This setup can be used to determine the maximum kinetic energy of the emitted photoelectrons

The flow of electrons across the gap sets up an e.m.f. between the plates that allows a current to flow around the rest of the circuit
- Effectively, it becomes a photoelectric cell which produces a photoelectric current

If the e.m.f. of the variable power supply is initially zero, the circuit operates only on the photoelectric current
As the supply is turned up, the emitter plate becomes more positive
- This is because it is connected to the positive terminal of the supply

As a result, electrons leaving the emitter plate are attracted back towards it
- This is because the p.d. across the tube opposes the motion of the electrons between the plates

If any electrons escape with high enough kinetic energy, they can overcome this attraction and cross to the collector plate
- And if they don't have enough energy, they can't cross the gap

By increasing the e.m.f. of the supply, eventually, a p.d. will be reached at which no electrons will be able to cross the gap
- This value of e.m.f. is equal to the stopping potential $V_{S}$

At this point, the energy needed to cross the gap is equal to the maximum kinetic energy $E_{K m a x}$ of the electrons

$V_{s} = \frac{W}{Q} = \frac{E}{Q} = \frac{E_{k m a x}}{e}$

Therefore:

$E_{K m a x} = e V_{S}$

Where:
- $E_{K m a x}$ = maximum kinetic energy of the electrons (J)
- $e$ = elementary charge (C)
- $V_{S}$ = stopping voltage (V)

Intensity and Stopping Potential

Increasing the intensity of the incident radiation on the plate increases
- The number of photons incident on the metal plate
- The number of photoelectrons emitted from the plate, i.e. the photoelectric current

For a given potential difference, increasing the intensity increases the photoelectric current but the stopping potential remains the same
- This shows that the intensity does not affect the kinetic energy of the photoelectrons

The maximum kinetic energy of the photons (and photoelectrons) depends only on
- The frequency (or wavelength) of the incident photons
- The work function of the metal

However, if the frequency or wavelength is changed whilst keeping the intensity constant, the photoelectric current will not be constant
For example, increasing the frequency of the incident radiation whilst keeping the intensity constant will cause the photoelectric current to decrease.

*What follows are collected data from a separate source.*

-- ==== Sys2Proof/Proofs/GraphEnds.lean ====
section
/-! SUPPORT. The end of a graph's nodes (R298): when a node is done, whom it gives arrivals, and when the graph is over. -/

namespace Sys2Proof
open Machine

theorem leNat_take (bs : List Byte) (m n : Nat) : leNat (bs.take (m + n)) = leNat (bs.take m) + 256 ^ m * leNat ((bs.drop m).take n) := by
  induction bs generalizing m with
  | nil => simp [leNat]
  | cons b bs ih =>
    cases m with
    | zero => simp [leNat]
    | succ m =>
      rw [show m + 1 + n = m + n + 1 by omega]
      simp only [List.take_succ_cons, List.drop_succ_cons, leNat]
      rw [ih m, pow_succ]
      ring
theorem field_add (bs : List Byte) (off m n : Nat) : field bs off (m + n) = field bs off m + 256 ^ m * field bs (off + m) n := by
  unfold field
  rw [leNat_take, List.drop_drop]
/-- The first words of a collective node name a plan and nothing more. -/
theorem slotWord {bs : List Byte} (h : field bs 16 8 < 2 ^ 8) : nbits (field bs 16 4) 7 0 = field bs 16 1 ∧ nbits (field bs 16 4) 31 8 = 0 ∧ field bs 20 4 = 0 := by
  have h1 : field bs 16 8 = field bs 16 4 + 256 ^ 4 * field bs 20 4 := field_add bs 16 4 4
  have h2 : field bs 16 4 = field bs 16 1 + 256 ^ 1 * field bs 17 3 := field_add bs 16 1 3
  have h3 : field bs 16 1 < 256 ^ 1 := leNat_lt_of_length (List.length_take_le ..)
  rw [nbits_low, nbits_div]
  omega

/-! ### Arrivals -/

theorem gnode_arrive (x : Launch) (j m : Nat) (b : Bool) : (x.arrive j b).gnode m = if m = j then
    (if b then { x.gnode j with st := .ready, body := true } else { x.gnode j with count := (x.gnode j).count - 1, st := if (x.gnode j).count = 1 then .ready else (x.gnode j).st, body := false })
    else x.gnode m := gnode_modNode ..
theorem gnode_arrive_other (x : Launch) {j m : Nat} (h : m ≠ j) (b : Bool) : (x.arrive j b).gnode m = x.gnode m := (gnode_arrive ..).trans (if_neg h)
theorem gnode_arrive_last (x : Launch) {j : Nat} (h : (x.gnode j).count = 1) : ((x.arrive j false).gnode j).st = .ready := by
  rw [gnode_arrive, if_pos rfl, if_neg Bool.false_ne_true, if_pos h]
/-- The nodes of a launch in which a node has ended. -/
def nodeIdled (x : Launch) (i : Nat) : Launch := x.modNode i (fun g => { g with st := .idle })
theorem nodeIdled_self (x : Launch) (i : Nat) : ((nodeIdled x i).gnode i).st = .idle := by
  unfold nodeIdled
  rw [gnode_modNode, if_pos rfl]
theorem nodeIdled_other (x : Launch) {i j : Nat} (h : j ≠ i) : (nodeIdled x i).gnode j = x.gnode j := (gnode_modNode ..).trans (if_neg h)
/-- The launch with the counts of some nodes set anew, as the launch itself gives them. -/
def countsAnew (c : Launch → Nat → Nat) (body : List Nat) (x : Launch) : Launch := body.foldl (fun (x : Launch) j => x.modNode j (fun g => { g with count := c x j })) x
theorem countsAnew_gnode {c : Launch → Nat → Nat} (hc : ∀ y i f, c (y.modNode i f) = c y) (body : List Nat) (x : Launch) (m : Nat) :
    (countsAnew c body x).gnode m = if m ∈ body then { x.gnode m with count := c x m } else x.gnode m := by
  induction body generalizing x with
  | nil => exact (if_neg List.not_mem_nil).symm
  | cons j body ih =>
    refine (ih _).trans ?_
    rw [gnode_modNode, hc]
    by_cases hm : m = j
    · subst hm
      rw [if_pos rfl, if_pos (List.mem_cons_self ..)]
      exact ite_self _
    · rw [if_neg hm]
      exact if_congr ⟨List.mem_cons_of_mem _, fun h => (List.mem_cons.1 h).resolve_left hm⟩ rfl rfl
theorem mem_bodyGo {next : Nat → List Nat} {w f m : Nat} {edge seen : List Nat} (h : m ∈ seen) : m ∈ bodyGo next w f edge seen := by
  induction f generalizing edge seen with
  | zero => exact h
  | succ f ih =>
    unfold bodyGo
    dsimp only
    split
    · exact h
    · exact ih (List.mem_append_left _ h)
theorem ne_of_mem_bodyGo {next : Nat → List Nat} {w f m : Nat} {edge seen : List Nat} (hs : w ∉ seen) (h : m ∈ bodyGo next w f edge seen) : m ≠ w := by
  induction f generalizing edge seen with
  | zero => exact ne_of_mem_of_not_mem h hs
  | succ f ih =>
    unfold bodyGo at h
    dsimp only at h
    split at h
    · exact ne_of_mem_of_not_mem h hs
    · refine ih (fun hw => ?_) h
      rcases List.mem_append.1 hw with hw | hw
      · exact hs hw
      · obtain ⟨-, hw⟩ := List.mem_filter.1 (List.mem_dedup.1 hw)
        rw [bne_self_eq_false] at hw
        exact Bool.false_ne_true hw
/-- The body of a while node holds its first successor, and not the node itself. -/
theorem bodyOf_first {s : State} {k i a : Nat} {x : Launch} {l : List Nat} (h : s.nodeNext k x i = a :: l) (ha : a ≠ i) : a ∈ s.bodyOf k x i ∧ i ∉ s.bodyOf k x i := by
  unfold State.bodyOf
  rw [h]
  dsimp only
  rw [if_neg ha]
  exact ⟨mem_bodyGo (List.mem_singleton_self a), fun hi => ne_of_mem_bodyGo (fun hw => ha (List.mem_singleton.1 hw).symm) hi rfl⟩
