-- ==== Sys2Proof/Proofs/CrossLaneReads.lean ====
section
/-! SUPPORT. Reads of other lanes and votes (R153, R154, R157). -/

namespace Sys2Proof
open Machine

section
variable (s : State) (m : Mods)
/-- Whether a lane is on, as a test. -/
def onB (l : Nat) : Bool := s.cur.lanes.getLsbD l && m.active (s.lane s.cur.wid l)
theorem onB_iff (l : Nat) : onB s m l = true ↔ On s m l := Bool.and_eq_true _ _ |>.to_iff
theorem activeLanes_eq : s.activeLanes m = (List.range 32).filter (onB s m) := by
  unfold State.activeLanes lanesOf
  rw [List.filter_filter]
  exact List.filter_congr fun l _ => Bool.and_comm ..
theorem activeLanes_sorted : (s.activeLanes m).Pairwise (· < ·) := by
  rw [activeLanes_eq]
  exact List.pairwise_lt_range.filter _
end
/-- The first of an ascending list that passes a test is the least that does. -/
theorem headD_filter_least {ls : List Nat} (hs : ls.Pairwise (· < ·)) {p : Nat → Bool} {l : Nat} (hl : l ∈ ls) (hp : p l = true) (z : Nat) :
    (ls.filter p).headD z ∈ ls ∧ p ((ls.filter p).headD z) = true ∧ ∀ j ∈ ls, p j = true → (ls.filter p).headD z ≤ j := by
  have hf := hs.filter p
  have hmem : ∀ j, j ∈ ls.filter p ↔ j ∈ ls ∧ p j = true := fun j => List.mem_filter
  cases h : ls.filter p with
  | nil => exact absurd ((hmem l).2 ⟨hl, hp⟩) (by rw [h]; exact List.not_mem_nil)
  | cons x xs =>
    rw [h] at hf
    have hx := (hmem x).1 (by rw [h]; exact List.mem_cons_self ..)
    refine ⟨hx.1, hx.2, fun j hj hpj => ?_⟩
    have hj := (hmem j).2 ⟨hj, hpj⟩
    rw [h] at hj
    rcases List.mem_cons.1 hj with rfl | hj
    · exact le_rfl
    · exact ((List.pairwise_cons.1 hf).1 j hj).le
section
variable (s : State) (m : Mods) (d a : Reg)
/-- The source lane of `shfl` by its number, which need be none of 0 to 31 (R154). -/
def shflFrom (k : ShflMode) (l n : Nat) : Int :=
  match k with
  | .idx => n
  | .up => l - n
  | .down => l + n
  | .xor => ((l ^^^ n : Nat) : Int)
theorem shflSource_eq (k : ShflMode) (l : Nat) (x : W32) : shflSource k l x = if 0 ≤ shflFrom k l x.toNat ∧ shflFrom k l x.toNat < 32 then some (shflFrom k l x.toNat).toNat else none := by
  cases k <;> rfl
/-- What `shfl` gives a lane. -/
def shflValue (k : ShflMode) (l : Nat) : W32 :=
  let fill := match m.eReg with | some e => s.src s.cur.wid l e | none => 0
  match shflSource k l (s.src s.cur.wid l d) with
  | some n => if (s.activeLanes m).contains n then s.src s.cur.wid n a else fill
  | none => fill
theorem shflValue_eq (k : ShflMode) (l : Nat) : let from_ := shflFrom k l (s.src s.cur.wid l d).toNat
    if 0 ≤ from_ ∧ from_ < 32 ∧ s.cur.lanes.getLsbD from_.toNat = true ∧ m.active (s.lane s.cur.wid from_.toNat) = true then shflValue s m d a k l = s.src s.cur.wid from_.toNat a
    else shflValue s m d a k l = match m.eReg with | some e => s.src s.cur.wid l e | none => 0 := by
  intro from_
  have hc : ∀ n, (s.activeLanes m).contains n = true ↔ On s m n := fun n => List.contains_iff_mem.trans mem_activeLanes
  unfold shflValue
  rw [shflSource_eq]
  by_cases h : 0 ≤ from_ ∧ from_ < 32
  · dsimp only
    rw [if_pos h]
    dsimp only
    by_cases ho : On s m from_.toNat
    · rw [if_pos ⟨h.1, h.2, ho⟩, if_pos ((hc _).2 ho)]
    · rw [if_neg (fun h' => ho h'.2.2), if_neg (fun h' => ho ((hc _).1 h'))]
  · rw [if_neg (fun h' => h ⟨h'.1, h'.2.1⟩)]
    dsimp only
    rw [if_neg h]
/-- What a vote comes to. -/
def voteValue (v : VoteKind) : Bool :=
  let ps := (s.activeLanes m).map (fun l => (s.lane s.cur.wid l).pred a.toNat)
  match v with
  | .all => ps.all id
  | .any => ps.any id
  | .same => ps.all id || ps.all (!·)
theorem voteValue_iff (v : VoteKind) : voteValue s m a v = true ↔ match v with
    | .all => ∀ l, On s m l → (s.lane s.cur.wid l).pred a.toNat = true
    | .any => ∃ l, On s m l ∧ (s.lane s.cur.wid l).pred a.toNat = true
    | .same => ∀ l j, On s m l → On s m j → (s.lane s.cur.wid l).pred a.toNat = (s.lane s.cur.wid j).pred a.toNat := by
  have hall : ∀ q : Bool → Bool, ((s.activeLanes m).map (fun l => (s.lane s.cur.wid l).pred a.toNat)).all q = true ↔ ∀ l, On s m l → q ((s.lane s.cur.wid l).pred a.toNat) = true := by
    intro q
    rw [List.all_map, List.all_eq_true]
    exact forall_congr' fun l => imp_congr_left mem_activeLanes
  cases v with
  | all => exact hall id
  | any =>
    show ((s.activeLanes m).map _).any id = true ↔ _
    rw [List.any_map, List.any_eq_true]
    exact exists_congr fun l => and_congr_left fun _ => mem_activeLanes
  | same =>
    show (((s.activeLanes m).map _).all id || ((s.activeLanes m).map _).all (!·)) = true ↔ _
    rw [Bool.or_eq_true, hall, hall]
    dsimp only [id]
    constructor
    · rintro (h | h) l j hl hj
      · rw [h l hl, h j hj]
      · have hl := h l hl
        have hj := h j hj
        rw [Bool.not_eq_true'] at hl hj
        rw [hl, hj]
    · intro h
      by_cases hex : ∃ l, On s m l ∧ (s.lane s.cur.wid l).pred a.toNat = true
      · obtain ⟨l, hl, hp⟩ := hex
        exact .inl fun j hj => (h j l hj hl).trans hp
      · exact .inr fun j hj => (Bool.not_eq_true' _).to_iff.2 (Bool.eq_false_iff.2 fun hp => hex ⟨j, hj, hp⟩)
theorem getLsbD_maskOf_filter (p : Nat → Bool) (l : Nat) : (maskOf ((s.activeLanes m).filter p)).getLsbD l = true ↔ On s m l ∧ p l = true := by
  rw [getLsbD_maskOf, Bool.and_eq_true, decide_eq_true_iff, decide_eq_true_iff, List.mem_filter, mem_activeLanes]
  exact and_iff_left_of_imp fun h => State.lane_lt_of_getLsbD h.1.1
end
/-- What `match` gives each lane, where `v` reads its operand. -/
theorem matchLanes_lane64 {s : State} {m : Mods} {w : Bool} {d a : Reg} {v : Nat → W64} (h : ∀ l, s.srcN s.cur.wid l (words w) a = v l) :
    exec (.matchLanes m w d a) s = lane64 s m .owed d (fun l => maskOf ((s.activeLanes m).filter (fun k => v k == v l)) ++
      BitVec.ofNat 32 (((s.activeLanes m).filter (fun k => v k == v l)).headD 0)) := by
  obtain rfl : v = _ := (funext h).symm
  rfl
theorem crossLaneReads : Claims.CrossLaneReads := by
  unfold Claims.CrossLaneReads
  intro s m d a k vk w cw on src p
  have hsrc : ∀ l, s.srcN s.cur.wid l (words w) a = src l := fun l => by cases w <;> rfl
  refine ⟨⟨shflValue s m d a k, lane32_computes (i := .shfl m k d a) (t := .owed) rfl, fun l => ?_⟩,
    ⟨voteValue s m a vk, laneP_computes (i := .vote m vk d a) (t := .owed) rfl, voteValue_iff s m a vk⟩,
    ⟨maskOf ((s.activeLanes m).filter p), lane32_computes (i := .ballot m d a) (t := .owed) rfl, fun l _ => getLsbD_maskOf_filter s m p l⟩,
    fun l => (maskOf ((s.activeLanes m).filter (fun k => src k == src l)), ((s.activeLanes m).filter (fun k => src k == src l)).headD 0), ?_, fun l hl => ⟨fun j _ => ?_, ?_⟩⟩
  · exact shflValue_eq s m d a k l
  · exact lane64_computes (i := .matchLanes m w d a) (t := .owed) (matchLanes_lane64 hsrc)
  · rw [getLsbD_maskOf_filter, beq_iff_eq]
    rfl
  · obtain ⟨h1, h2, h3⟩ := headD_filter_least (activeLanes_sorted s m) (p := fun k => src k == src l) (mem_activeLanes.2 hl) (beq_self_eq_true _) 0
    exact ⟨mem_activeLanes.1 h1, beq_iff_eq.1 h2, fun j hj he => h3 j (mem_activeLanes.2 hj) (beq_iff_eq.2 he)⟩
end Sys2Proof
end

This is because:
- Increasing the frequency of a source means the energy of each photon increases
- Keeping intensity the same means the energy transferred per unit area in a given time is constant
- So, a higher frequency source must emit fewer photons per unit area in a given time than a lower frequency source (of the same intensity)
- If there are fewer photons incident on a given area each second, the number of electrons emitted each second must decrease

The stopping potential remains constant even at different intensities, which shows that intensity does not affect the kinetic energy of the photoelectrons

Worked example

Monochromatic light of wavelength $λ_{1}$ is incident on the surface of a metal. The stopping potential for this light is $V_{1}$ .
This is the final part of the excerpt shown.